DES INCERTITUDES INTERNATIONALES
"Avant la fin de l'année, la Commission présentera des initiatives pour renforcer le rôle international de l'euro", a dit M. Juncker, envoyant un signal clair sur la détermination de l'UE à soutenir sa monnaie.
Malgré une reprise longue et difficile après la crise financière mondiale en 2008, ponctuée par des situations de crise auxquelles la Banque centrale européenne (BCE) a dû répondre en urgence en Grèce, en Irlande, en Espagne, au Portugal et en Italie, la zone euro est finalement parvenue à se redresser, en partie grâce à l'engagement de la BCE, dont le président Mario Draghi a promis en juillet 2012 qu'elle était prête à faire "tout ce qui serait nécessaire pour préserver l'euro".
De fait, jusqu'au deuxième trimestre 2018, la zone euro a enregistré cinq années de croissance économique continue avec des progrès sur le marché du travail et des perspectives raisonnablement souriantes de poursuivre ces progrès au cours des prochaines années.
"La BCE devrait relever ses taux d'intérêts l'année prochaine, ce qui contribuera à raffermir l'euro. L'opportunité pour l'euro de renforcer sa position approche", a expliqué Zhao Xueqing, chargée de recherche à l'Institut pour la finance internationale de la Banque de Chine.
Toutefois, des facteurs d'incertitude subsistent, liés principalement à des facteurs internationaux et notamment à la menace de protectionnisme du président des États-Unis Donald Trump, poussant l'UE à rechercher une plus grande indépendance.
"Il est absurde que l'Europe paye 80% de sa facture énergétique, de 300 milliards d'euros par an au total, en dollars alors que 2% seulement de notre énergie provient des États-Unis, a déploré M. Juncker, jugeant également "ridicule" que les entreprises européennes achètent des avions européens en dollars plutôt qu'en euros.
LE RENFORCEMENT DE L'EURO
En termes de part dans la dette internationale, les prêts internationaux, les paiements mondiaux, les réserves de devise et les règlements, l'euro reste incontestablement la deuxième monnaie la plus importante du système monétaire international, selon la 17ème édition de la revue annuelle du rôle international de l'euro publiée par la BCE en juin.

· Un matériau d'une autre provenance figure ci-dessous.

-- ==== Sys2Proof/Machine/Ops.lean ====
section
/-! DEFINITION. The named operations over the stores, the byte memory, the objects, the bells, the gong line, the event
store and the live Masol, which every command uses. -/

namespace Sys2Proof.Machine

/-! ## Sparse stores in canonical form -/

/-- What key `k` reads as, `d` where it is not listed. -/
def Cells.get {α : Type} : List (Nat × α) → Nat → α → α
  | [], _, d => d
  | c :: r, k, d => if c.1 = k then c.2 else Cells.get r k d

/-- The list without key `k`. -/
def Cells.erase {α : Type} (l : List (Nat × α)) (k : Nat) : List (Nat × α) := l.filter fun c => c.1 ≠ k

/-- The list with `(k, v)` put in its place among rising keys. -/
def Cells.insert {α : Type} : List (Nat × α) → Nat → α → List (Nat × α)
  | [], k, v => [(k, v)]
  | c :: r, k, v => if k < c.1 then (k, v) :: c :: r else c :: Cells.insert r k v

/-- A write: the key is listed only when its value differs from what an unlisted key reads as. -/
def Cells.set {α : Type} [DecidableEq α] (l : List (Nat × α)) (k : Nat) (v d : α) : List (Nat × α) :=
  if v = d then Cells.erase l k else Cells.insert (Cells.erase l k) k v

/-- THE CANONICAL FORM: keys strictly rising, no entry equal to what an unlisted key reads as. -/
abbrev Cells.Wf {α : Type} (dflt : Nat → α) (l : List (Nat × α)) : Prop :=
  (l.map (·.1)).Pairwise (· < ·) ∧ ∀ c ∈ l, c.2 ≠ dflt c.1

/-! ## The byte memory: space · 2^40 + offset -/

/-- The spaces of the byte memory. -/
def lineBase (g : Nat) : Nat := 1 * 2 ^ 40 + g * 2 ^ 20
/-- The frame-state store of region `g` (R118). -/
def fstBase (g : Nat) : Nat := 2 * 2 ^ 40 + g * 2 ^ 22
/-- The histogram banks of region `g` (R118). -/
def histBase (g : Nat) : Nat := 3 * 2 ^ 40 + g * 2 ^ 16
/-- The scratch of physical engine `p` (R118). -/
def scratchBase (p : Nat) : Nat := 4 * 2 ^ 40 + p * 2 ^ 17
/-- The table area, one image for all 272 engines (R119). -/
def tableBase : Nat := 5 * 2 ^ 40
/-- Program slot `i` (R128). -/
def progBase (i : Nat) : Nat := 6 * 2 ^ 40 + i * 2 ^ 15
/-- The MC buffer (R103). -/
def mcBase : Nat := 8 * 2 ^ 40
/-- The flash device on FSPI (R364). -/
def flashBase : Nat := 9 * 2 ^ 40
/-- The event store (R437). -/
def nvmBase : Nat := 11 * 2 ^ 40
/-- J_RESULTS (R76). -/
def jBase : Nat := 12 * 2 ^ 40

/-- WHAT AN UNLISTED BYTE READS AS: 0xFF in the flash and in the event store, which are erased memories (R371, R437), and
0 elsewhere: stage 3 zeroes every region memory (R426) and the dictionary's memories default to 0 (log entry 6); the nodes of
both shading slots read 16,384, the flat grid (R204). -/
def memDefault (a : Nat) : Byte :=
  if a / 2 ^ 40 = 9 ∨ a / 2 ^ 40 = 11 then 0xFF
  else if a / 2 ^ 15 = 5 * 2 ^ 25 ∧ 0x4000 ≤ a % 2 ^ 15 ∧ a % 2 = 1 then 0x40
  else 0

/-- One byte of a memory. -/
def Mem.byte (m : Mem) (a : Nat) : Byte := Cells.get m a (memDefault a)

/-- Write bytes from an address upwards: what lies below and above stays, and of the new bytes those are listed that differ
from what an unlisted byte reads as. -/
def Mem.write (m : Mem) (a : Nat) (bs : List Byte) : Mem :=
  (m.filter fun c => c.1 < a) ++
  ((bs.zipIdx.map fun e => (a + e.2, e.1)).filter fun c => c.2 ≠ memDefault c.1) ++
  (m.filter fun c => a + bs.length ≤ c.1)

/-- `n` bytes from an address upwards. -/
def Mem.read (m : Mem) (a n : Nat) : List Byte := (List.range n).map fun i => Mem.byte m (a + i)

/-- Bytes `[lo, hi)` go back to what an unlisted byte reads as. -/
def Mem.clear (m : Mem) (lo hi : Nat) : Mem := m.filter fun c => c.1 < lo || hi ≤ c.1

/-- The canonical form of a byte memory. -/
abbrev Mem.Wf (m : Mem) : Prop := Cells.Wf memDefault m

/-- One byte of the state's memory. -/
def State.byte (s : State) (a : Nat) : Byte := Mem.byte s.mem a
/-- `n` bytes of the state's memory. -/
def State.bytes (s : State) (a n : Nat) : List Byte := Mem.read s.mem a n
/-- The little-endian number of `n` bytes (R11). -/
def State.le (s : State) (a n : Nat) : Nat := leVal (s.bytes a n)
/-- Store bytes; a written word has fresh check bits and is no longer uncorrectable (R138). -/
def State.poke (s : State) (a : Nat) (bs : List Byte) : State :=
  { s with
    mem := Mem.write s.mem a bs
    eccBad := s.eccBad.filter fun w => !(a / 4 ≤ w / 4 && w / 4 ≤ (a + bs.length - 1) / 4) }
/-- A range of the memory goes back to what an unlisted byte reads as; its words are written, so none stays uncorrectable. -/
def State.wipe (s : State) (lo hi : Nat) : State :=
  { s with mem := Mem.clear s.mem lo hi, eccBad := s.eccBad.filter fun w => w < lo || hi ≤ w }

/-! ## Objects (R335-R341) -/

/-- The value an object holds when `v` is put at key `k`: `v` modulo its type's width; a BLOB holds bytes (R336). -/
def objWrap (k : Nat) (v : Int) : Int :=
  match objRow? (k / 2 ^ 40) (k / 2 ^ 32 % 256) with
  | none => v
  | some r => if r.ty = .blob then (wrapNat 8 v : Int) else r.wrap v

/-- The value an object holds, or the byte of a BLOB at its offset (R338: the default where nothing else was put). -/
def State.get (s : State) (k : Nat) : Int := Cells.get s.obj k (objDefault k)

/-- The same as a natural number; negative values read 0. -/
def State.nat (s : State) (k : Nat) : Nat := (s.get k).toNat

/-- Put a value into an object. -/
def State.put (s : State) (k : Nat) (v : Int) : State :=
  { s with obj := Cells.set s.obj k (objWrap k v) (objDefault k) }

/-- Count `n` events: the count saturates at the largest value of its type (R453). -/
def State.bump (s : State) (k : Nat) (n : Nat := 1) : State :=
  match objRow? (k / 2 ^ 40) (k / 2 ^ 32 % 256) with
  | none => s
  | some r => s.put k (min r.top (s.get k + n))

/-- The `n`-byte little-endian number at offset `off` of a BLOB object (R11). -/
def State.getLe (s : State) (k off n : Nat) : Nat :=
  leVal ((List.range n).map fun i => BitVec.ofNat 8 (s.nat (k + off + i)))

/-- Put bytes into a BLOB object. -/
def State.putBytes : State → Nat → Nat → List Byte → State
  | s, _, _, [] => s
  | s, k, off, b :: bs => State.putBytes (s.put (k + off) b.toNat) k (off + 1) bs

/-- Bytes of a BLOB object. -/
def State.getBytes (s : State) (k off n : Nat) : List Byte :=
  (List.range n).map fun i => BitVec.ofNat 8 (s.nat (k + off + i))

/-- Put an `n`-byte little-endian number into a BLOB object. -/
def State.putLe (s : State) (k off n v : Nat) : State := s.putBytes k off (leBytes n v)

/-- Count in an `n`-byte element of a BLOB object, saturating (R453). -/
def State.bumpLe (s : State) (k off n : Nat) (c : Nat := 1) : State :=
  s.putLe k off n (min (2 ^ (8 * n) - 1) (s.getLe k off n + c))

/-- The value in force in region `g` of an object that comes into force per region (R219). -/
def State.getR (s : State) (g k : Nat) : Int := Cells.get s.shadow.region (g * 2 ^ 64 + k) (s.get k)

/-- The same as a natural number. -/
def State.natR (s : State) (g k : Nat) : Nat := (s.getR g k).toNat

/-! ## Time -/

/-- The count of Drumline time now (R38). -/
def State.now (s : State) : Dlt := s.clk.dlt

/-- Draw the next free value (log entry 7). -/
def State.draw (s : State) : BitVec 64 := Config.freeBits s.free

/-- One place of the sequence of free values has been used. -/
def State.drawn (s : State) (n : Nat := 1) : State := { s with free := s.free + n }

/-! ## Bells (R359, R360) -/

/-- RAISE A BELL (R359, R360): a record with the next SEQ and the DLT of now joins the queue; with 64 unacknowledged
records it is not queued, BELL_LOST counts it, and it still takes the next SEQ. -/
def State.bell (s : State) (code : Nat) (arg : Nat := 0) : State :=
  let seq := s.nat Obj.BELL_NEXT_SEQ
  let s1 := s.put Obj.BELL_NEXT_SEQ ((seq : Int) + 1)
  if s.dict.bells.length < 64 then
    { s1 with dict := { s1.dict with bells := s1.dict.bells ++ [⟨BitVec.ofNat 16 seq, BitVec.ofNat 16 code, BitVec.ofNat 32 arg, s.now, false⟩] } }
  else s1.bump Obj.BELL_LOST

/-- Several bells in order. -/
def State.bells (s : State) (codes : List (Nat × Nat)) : State := codes.foldl (fun t c => t.bell c.1 c.2) s

/-- BELL_N is driven low (R360): an unacknowledged record of an enabled group CODE[11:8]; low throughout a thermal
shutdown (R436). -/
def State.bellN (s : State) : Bool :=
  s.power.mode = .shutdown || s.dict.bells.any fun b => (s.nat Obj.BELL_MASK).testBit (bits b.code.toNat 11 8)

/-- Record a message that the part sends or drives outside (log entry 12). -/
def State.send (s : State) (m : Sent) : State := { s with dict := { s.dict with sent := s.dict.sent ++ [m] } }

/-! ## The gong line (R420) -/

/-- Pull GONG_N low for 10 µs, 2,000 beats; the cause, if one is given, goes into the next beacon (R420). -/
def State.pullGong (s : State) (cause : Option Nat) : State :=
  { s with
    lands := { s.lands with gongOwn := true, gongEnd := s.clk.beats + 2000 }
    ens := { s.ens with gongCause := match cause with
      | some c => some (BitVec.ofNat 16 c)
      | none => s.ens.gongCause } }

/-! ## The event store (R437, R438) -/

/-- Word `w` of event record slot `i`. -/
def State.nvmWord (s : State) (i w : Nat) : Nat := s.le (nvmBase + 32 * i + 4 * w) 4

/-- A record is valid when VALID reads 0x96C3 and its CRC over bytes 0 to 23 matches (R437). -/
def State.nvmValid (s : State) (i : Nat) : Bool :=
  s.nvmWord i 7 % 65536 = 0x96C3 && (crc32 (s.bytes (nvmBase + 32 * i) 24)).toNat = s.nvmWord i 6

/-- EVENT_NEWEST: the slot of the valid record with the largest SEQ, 255 for none. -/
def State.nvmNewest (s : State) : Nat :=
  (List.range 64).foldl (fun best i =>
    if s.nvmValid i && (best = 255 || s.nvmWord best 2 < s.nvmWord i 2) then i else best) 255

/-- SHUTDOWN_COUNT: the largest SHUTDOWNS of any valid record (R438). -/
def State.shutdowns (s : State) : Nat :=
  ((List.range 64).map fun i => if s.nvmValid i then s.nvmWord i 5 else 0).foldl max 0

/-- The slot of the next record: the one after the newest, slot 0 in an empty store. -/
def State.nvmNext (s : State) : Nat := if s.nvmNewest = 255 then 0 else (s.nvmNewest + 1) % 64

/-- Erase an event slot. -/
def State.nvmErase (s : State) (i : Nat) : State := s.wipe (nvmBase + 32 * i) (nvmBase + 32 * i + 32)

/-- WRITE AN EVENT RECORD (R437): bytes 0 to 27 first, VALID last, then the slot after it is erased. -/
def State.event (s : State) (cause sensor : Nat) (temp : Int) : State :=
  let i := s.nvmNext
  let seq := if s.nvmNewest = 255 then 0 else s.nvmWord s.nvmNewest 2 + 1
  let shut := s.shutdowns + (if cause = 1 then 1 else 0)
  let body := leBytes 8 s.now.toNat ++ leBytes 4 seq ++
    leBytes 4 (wrapNat 16 temp * 65536 + sensor % 256 * 256 + cause) ++
    leBytes 4 (s.nat Obj.FRAME_COUNT) ++ leBytes 4 shut
  ((s.poke (nvmBase + 32 * i) (body ++ leBytes 4 (crc32 body).toNat)).poke (nvmBase + 32 * i + 28)
    (leBytes 4 0xFFFF96C3)).nvmErase ((i + 1) % 64)

/-! ## The live Masol (R35, R36) -/

/-- The records of a factory table that passes the walk. Where the table fails the boot check the spec does not say what
LIVE_MASOL holds: it is then a table of the records found, none after a walk error, and record 0x0010 (DESIGN CHOICE, log
entry 4). -/
def Masol.records (t : List Word) : List (Nat × List Word) :=
  let len := (t.getD 2 0).toNat / 4
  (Masol.walk len (len - 4) ((t.take len).drop 4)).getD []

/-- The live image: the factory records with record 0x0004 following the run-time state, and record 0x0010 (R35). -/
def State.liveMasol (s : State) : List Word :=
  Masol.build (((Masol.records s.otp.masol).flatMap fun r =>
      Masol.record r.1 (if r.1 = 4 then Masol.engineRecord s.fab.phys.toList s.fab.state.toList else r.2)) ++
    Masol.record 0x10 [BitVec.ofNat 32 (s.nat Obj.LIVE_GEN), s.fab.changeDlt.truncate 32,
      (s.fab.changeDlt >>> 32).truncate 32])

/-- ONE CHANGE OF THE LIVE MASOL (R36): GEN increments and bell 0x0102 carries it; everything the control die records at
one beat makes one change. -/
def State.liveChange (s : State) : State :=
  if s.fab.changeBeat = some s.clk.beats then s
  else
    let gen := (s.nat Obj.LIVE_GEN + 1) % 2 ^ 32
    (({ s with fab := { s.fab with changeDlt := s.now, changeBeat := some s.clk.beats } }).put
      Obj.LIVE_GEN gen).bell 0x0102 gen

/-! ## Small helpers -/

/-- Apply `f` when `c` holds. -/
def State.when (s : State) (c : Bool) (f : State → State) : State := if c then f s else s

/-- Fold a state change over a list. -/
def State.each {α : Type} (s : State) (xs : List α) (f : State → α → State) : State := xs.foldl f s

/-- The quadrant of a region (R3, R4). -/
def quadOfRegion (g : Nat) : Nat := g / 32 * 2 + g % 8 / 4

/-- The region of CU `n` (R4). -/
def regionOfCu (n : Nat) : Nat := n / 192 / 20 * 8 + n % 192 / 24

/-- The quadrant of CU `n`. -/
def quadOfCu (n : Nat) : Nat := n / 192 / 80 * 2 + n % 192 / 96

/-- The region of cluster `c` (R4): 6 by 5 clusters a region. -/
def regionOfCluster (c : Nat) : Nat := c / 48 / 5 * 8 + c % 48 / 6

/-- The cluster of CU `n`. -/
def clusterOfCu (n : Nat) : Nat := n / 192 / 4 * 48 + n % 192 / 4

/-- The die of physical engine `p` (R5, R31): its region's quadrant, or its spare group's. -/
def dieOfEngine (p : Nat) : Nat := if p < 256 then quadOfRegion (p / 4) else (p - 256) / 4

/-- The regions of quadrant `q`, ascending. -/
def regionsOf (q : Nat) : List Nat := (List.range 64).filter fun g => quadOfRegion g = q

end Sys2Proof.Machine
end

Toutefois, l'écart entre l'euro et le dollar reste très important, et les billets verts représentent ainsi environ 60% des devises internationales du Fonds monétaire international (FMI), contre 20% seulement pour l'euro.
Changer cela nécessitera beaucoup de persévérance et de nombreuses mesures, le fonctionnement de l'Union monétaire européenne restant une priorité. "Nous devons tout d'abord mettre nos affaires en ordre en renforçant et en approfondissant notre Union monétaire européenne, comme nous avons déjà commencé à le faire", a dit M. Juncker
Lors d'une session du Parlement européen en juillet, M. Draghi a également appelé à poursuivre la convergence et l'intégration des différentes économies de la zone euro, notamment en menant à terme l'Union bancaire et en renforçant les mesures de gestion de crise et de protection de la zone euro.
"Aucune de ces mesures n'est possible sans confiance entre les États membres, ce qui nécessite pour les gouvernements nationaux de jouer leur rôle par l'augmentation de la résilience de leur économie et par la modernisation des structures économiques", a souligné M. Draghi.
Ensuite, la mise en place d'un système de paiement européen indépendant du système international existant, le système SWIFT (Society for Worldwide Interbank Financial Telecommunication), sera à l'ordre du jour.
"Nous devons augmenter l'autonomie et la souveraineté de l'Europe en matière économique, commerciale et financière", a déclaré à ce sujet le ministre allemand des Affaires étrangères Heiko Maas le mois dernier à Berlin.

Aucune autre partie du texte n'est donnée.